---- GIVEN INFORMATION

-- ==== Sys2Proof/Tests/Slice0.lean ====
section
/-! SUPPORT. Tests of the model on values taken from spec/95_test_vectors.md and the rules' worked examples, and the
witnesses that the hypotheses of the obligations can be met. -/

open Sys2Proof Sys2Proof.Machine

namespace Sys2Proof.Tests

set_option maxRecDepth 8000

/-! ## Helpers -/

/-- The answer of a register read: two bytes, most significant first. -/
def bytesAnswer (hi lo : Byte) : Answer := ⟨true, 2, ⟨hi, lo, 0, 0, 0, 0⟩⟩
/-- An answer of `DevOpen` or `DevSelect`. -/
def okAnswer (ok : Bool) : Answer := ⟨ok, 0, ⟨0, 0, 0, 0, 0, 0⟩⟩
/-- An answer of `DevWrite`. -/
def countAnswer (n : BitVec 8) : Answer := ⟨true, n, ⟨0, 0, 0, 0, 0, 0⟩⟩
/-- An answer of `DevRead`. -/
def frameAnswer (n : BitVec 8) (f : Frame) : Answer := ⟨true, n, f⟩

/-- The state a step answers, if it answers one. -/
def nextOf : Result → Option State
  | .next t => some t
  | .fault _ => none
  | .refused _ => none

/-- Present one word to `s`, give the transport these answers, take one step. -/
def present (s : State) (w : CmdWord) (answers : List Answer) : Option State :=
  nextOf (step { s with cmds := [w], answers := answers })

/-- The response of a state. -/
def response (t : State) : Code × BitVec 32 × BitVec 32 := (t.status, t.res0, t.res1)

/-- What one word does to `s`: the response, and the requests issued. -/
def run (s : State) (w : CmdWord) (answers : List Answer) : Option ((Code × BitVec 32 × BitVec 32) × List Request) :=
  (present s w answers).map fun t => (response t, t.requests)

/-- A state that has just accepted a command. -/
def fresh (answers : List Answer) : State := { State.reset with busy := true, answers := answers }

/-- A state with a usable SHT31 session. -/
def session : State := { State.reset with sessErr := 0 }

/-- A state whose ring 0 is the given one. -/
def withRing (h : SampleRing) : State := State.setRing 0 h State.reset

/-! ## Decoding: words written out field by field from rules R94, R95, R97 -/

theorem test_decode_register_access :
    decode (0x01#8 ++ 0b00#2 ++ 3#6 ++ 0x02#8 ++ 0x00#8 ++ 0x7400#16) = .command (.wrreg 3 0x02 0x7400) ∧
    decode (0x02#8 ++ 0b00#2 ++ 1#6 ++ 0xFE#8 ++ 0#24) = .command (.rdreg 1 0xFE) := by decide

theorem test_decode_configuration_d :
    decode (0x10#8 ++ 0b00#2 ++ 5#6 ++ 0#32) = .command (.swrst 5) ∧
    decode (0x11#8 ++ 0b00#2 ++ 63#6 ++ 0#32) = .command (.getmode 63) ∧
    decode (0x13#8 ++ 0b00#2 ++ 0#6 ++ 0#32) = .command (.getrate 0) ∧
    decode (0x15#8 ++ 0b00#2 ++ 1#6 ++ 0#32) = .command (.getdrdyen 1) ∧
    decode (0x17#8 ++ 0b00#2 ++ 2#6 ++ 0#32) = .command (.getdrdy 2) ∧
    decode (0x18#8 ++ 0b00#2 ++ 4#6 ++ 0#32) = .command (.clrdrdy 4) ∧
    decode (0x19#8 ++ 0b00#2 ++ 8#6 ++ 0#32) = .command (.getmfgid 8) ∧
    decode (0x1A#8 ++ 0b00#2 ++ 32#6 ++ 0#32) = .command (.getdevid 32) := by decide

theorem test_decode_configuration_f :
    decode (0x12#8 ++ 0b00#2 ++ 5#6 ++ 0#29 ++ 0b111#3) = .command (.setmode 5 7) ∧
    decode (0x14#8 ++ 0b00#2 ++ 0#6 ++ 0#29 ++ 0b100#3) = .command (.setrate 0 4) ∧
    decode (0x16#8 ++ 0b00#2 ++ 1#6 ++ 0#31 ++ 0b1#1) = .command (.setdrdyen 1 1) := by decide

theorem test_decode_decoder :
    decode (0x20#8 ++ 0b00#2 ++ 9#6 ++ 0#32) = .command (.getamb 9) ∧
    decode (0x21#8 ++ 0b00#2 ++ 10#6 ++ 0#32) = .command (.getobj 10) := by decide

theorem test_decode_ring :
    decode (0x22#8 ++ 0b00#2 ++ 7#6 ++ 0b000#3 ++ 0b110#3 ++ 0#26) = .command (.getobjtc 7 6) ∧
    decode (0x30#8 ++ 0#11 ++ 0b001#3 ++ 0b10#2 ++ 0#24) = .command (.ringrd 1 2) ∧
    decode (0x31#8 ++ 0#11 ++ 0b111#3 ++ 0b11#2 ++ 0#7 ++ 131071#17) = .command (.ringwr 7 3 131071) ∧
    decode (0x32#8 ++ 0#11 ++ 0b111#3 ++ 0#26) = .command (.ringclr 7) := by decide

theorem test_decode_crc :
    decode (0x40#8 ++ 0#14 ++ 0b10#2 ++ 0xBE#8 ++ 0xEF#8 ++ 0x55#8) = .command (.crc8 2 0xBE 0xEF 0x55) ∧
    decode (0x41#8 ++ 0#16 ++ 0xBE#8 ++ 0xEF#8 ++ 0x92#8) = .command (.crcchk 0xBE 0xEF 0x92) := by decide

theorem test_decode_sht31 :
    decode (0x50#8 ++ 0#40) = .command .shtinit ∧ decode (0x51#8 ++ 0#40) = .command .shttemp ∧
    decode (0x52#8 ++ 0#40) = .command .shthum := by decide

/-- The illegal words of vector V37, first those with an unassigned `OPC`. -/
theorem test_decode_illegal_opcode :
    [0x000000000000#48, 0x030000000000#48, 0xFF0000000000#48].map decode =
      List.replicate 3 (.illegal .unassignedOpcode) := by decide

theorem test_decode_illegal_reserved_tmp006 :
    [0x014002007400#48, 0x018002007400#48, 0x010002017400#48, 0x0200FE000001#48, 0x120000000008#48, 0x160000000002#48,
      0x200001000000#48].map decode = List.replicate 7 (.illegal .reservedBitSet) := by decide

theorem test_decode_illegal_reserved_other :
    [0x220020000000#48, 0x220001000000#48, 0x300100000000#48, 0x310000020000#48, 0x320001000000#48, 0x400004000000#48,
      0x410001000000#48, 0x500000000001#48, 0x510100000000#48].map decode =
      List.replicate 9 (.illegal .reservedBitSet) := by decide

/-- The legal neighbours of vector V38. -/
theorem test_decode_legal_neighbours :
    decode 0x013F02007400 = .command (.wrreg 63 0x02 0x7400) ∧ decode 0x22071C000000 = .command (.getobjtc 7 7) ∧
    decode 0x31001F01FFFF = .command (.ringwr 7 3 131071) ∧
    decode 0x400003FFFFFF = .command (.crc8 3 0xFF 0xFF 0xFF) := by decide

theorem test_encode_examples :
    encode (.wrreg 3 0x02 0x7400) = 0x010302007400 ∧ encode (.ringwr 1 0 47704) = 0x31000400BA58 ∧
    encode (.getobjtc 1 2) = 0x220108000000 ∧ encode (.crc8 2 0xBE 0xEF 0) = 0x400002BEEF00 := by decide

/-- The host's two questions, on the row of WRREG and with a number that is too large for the row's bits. -/
theorem test_table_word :
    decodeTableWord 48 0x010302007400 = some (.wrreg 3 0x02 0x7400) ∧ decodeTableWord 48 0 = none ∧
    decodeTableWord 48 (2 ^ 48 + 0x500000000000) = some .shtinit := by decide

theorem test_withFetchWord_runs_the_word :
    (nextOf (step (State.reset.withFetchWord 48 0x31000400BA58))).map (fun t => (t.ring 1).h0) = some 47704 := by decide

/-! ## WellFormed: each check refuses an ill-formed term -/

theorem test_wellFormed_accepts_boundaries :
    [Line.mk .WRREG [63, 255, 65535], ⟨.SETMODE, [0, powerDown]⟩, ⟨.SETMODE, [0, continuous]⟩, ⟨.SETRATE, [0, rate025]⟩,
      ⟨.RINGWR, [7, 3, 131071]⟩, ⟨.CRC8, [3, 255, 255, 255]⟩, ⟨.SHTINIT, []⟩].all Line.wellFormed = true := by decide

/-- One line for each field of R94 whose number does not fit, and one for each wrong operand count. -/
theorem test_wellFormed_refuses :
    [Line.mk .GETAMB [64], ⟨.RDREG, [0, 256]⟩, ⟨.WRREG, [0, 0, 65536]⟩, ⟨.SETMODE, [0, 8]⟩, ⟨.SETDRDYEN, [0, 2]⟩,
      ⟨.GETOBJTC, [0, 8]⟩, ⟨.RINGRD, [0, 4]⟩, ⟨.RINGWR, [0, 0, 131072]⟩, ⟨.CRC8, [4, 0, 0, 0]⟩, ⟨.CRCCHK, [0, 0, 256]⟩,
      ⟨.SHTINIT, [0]⟩, ⟨.GETAMB, []⟩, ⟨.RINGWR, [0, 0]⟩].all (fun l => !l.wellFormed && l.assemble.isNone) = true := by
  decide

/-! ## Commands -/

/-- Vectors V10 and V13. -/
theorem test_wrreg :
    run State.reset 0x010302007400 [okAnswer true] = some ((0, 0, 0), [.write 0x43 [0x02, 0x74, 0x00] 3]) ∧
    run State.reset 0x010700000001 [okAnswer false] = some ((0, 0, 0), [.write 0x47 [0x00, 0x00, 0x01] 3]) := by decide

/-- Vectors V11 and V14. -/
theorem test_rdreg :
    run State.reset 0x0201FE000000 [bytesAnswer 0x12 0x34] = some ((0, 0x1234, 0), [.comboRead 0x41 [0xFE] 1 2]) ∧
    run State.reset 0x023F01000000 [bytesAnswer 0 0] = some ((0, 0, 0), [.comboRead 0x7F [0x01] 1 2]) := by decide

/-- Vector V16. -/
theorem test_swrst : run State.reset 0x100000000000 [bytesAnswer 0x74 0x00, okAnswer true] =
    some ((0, 0, 0), [.comboRead 0x40 [0x02] 1 2, .write 0x40 [0x02, 0xF4, 0x00] 3]) := by decide

/-- Vector V16: the mode field is replaced, and the requests go to instance 5. -/
theorem test_setmode :
    run State.reset 0x120000000000 [bytesAnswer 0xFF 0xFF, okAnswer true] =
      some ((0, 0, 0), [.comboRead 0x40 [0x02] 1 2, .write 0x40 [0x02, 0x8F, 0xFF] 3]) ∧
    run State.reset 0x120500000007 [bytesAnswer 0x00 0x00, okAnswer true] =
      some ((0, 0, 0), [.comboRead 0x45 [0x02] 1 2, .write 0x45 [0x02, 0x70, 0x00] 3]) := by decide

/-- Vectors V12 and V16. -/
theorem test_setrate :
    run State.reset 0x140000000004 [bytesAnswer 0xFF 0xFF, okAnswer true] =
      some ((0, 0, 0), [.comboRead 0x40 [0x02] 1 2, .write 0x40 [0x02, 0xF9, 0xFF] 3]) ∧
    run State.reset 0x140000000007 [bytesAnswer 0x00 0x00, okAnswer true] =
      some ((0, 0, 0), [.comboRead 0x40 [0x02] 1 2, .write 0x40 [0x02, 0x0E, 0x00] 3]) := by decide

/-- Vector V16. -/
theorem test_setdrdyen :
    run State.reset 0x160000000001 [bytesAnswer 0x74 0x00, okAnswer true] =
      some ((0, 0, 0), [.comboRead 0x40 [0x02] 1 2, .write 0x40 [0x02, 0x75, 0x00] 3]) ∧
    run State.reset 0x160000000000 [bytesAnswer 0xFF 0xFF, okAnswer true] =
      some ((0, 0, 0), [.comboRead 0x40 [0x02] 1 2, .write 0x40 [0x02, 0xFE, 0xFF] 3]) := by decide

--------

# WHAT TO PRODUCE
Return each line among the entries that holds the word "first".

# REPLY TO THE EXERCISE
/-- The answer of a register read: two bytes, most significant first. -/
/-- The illegal words of vector V37, first those with an unassigned `OPC`. -/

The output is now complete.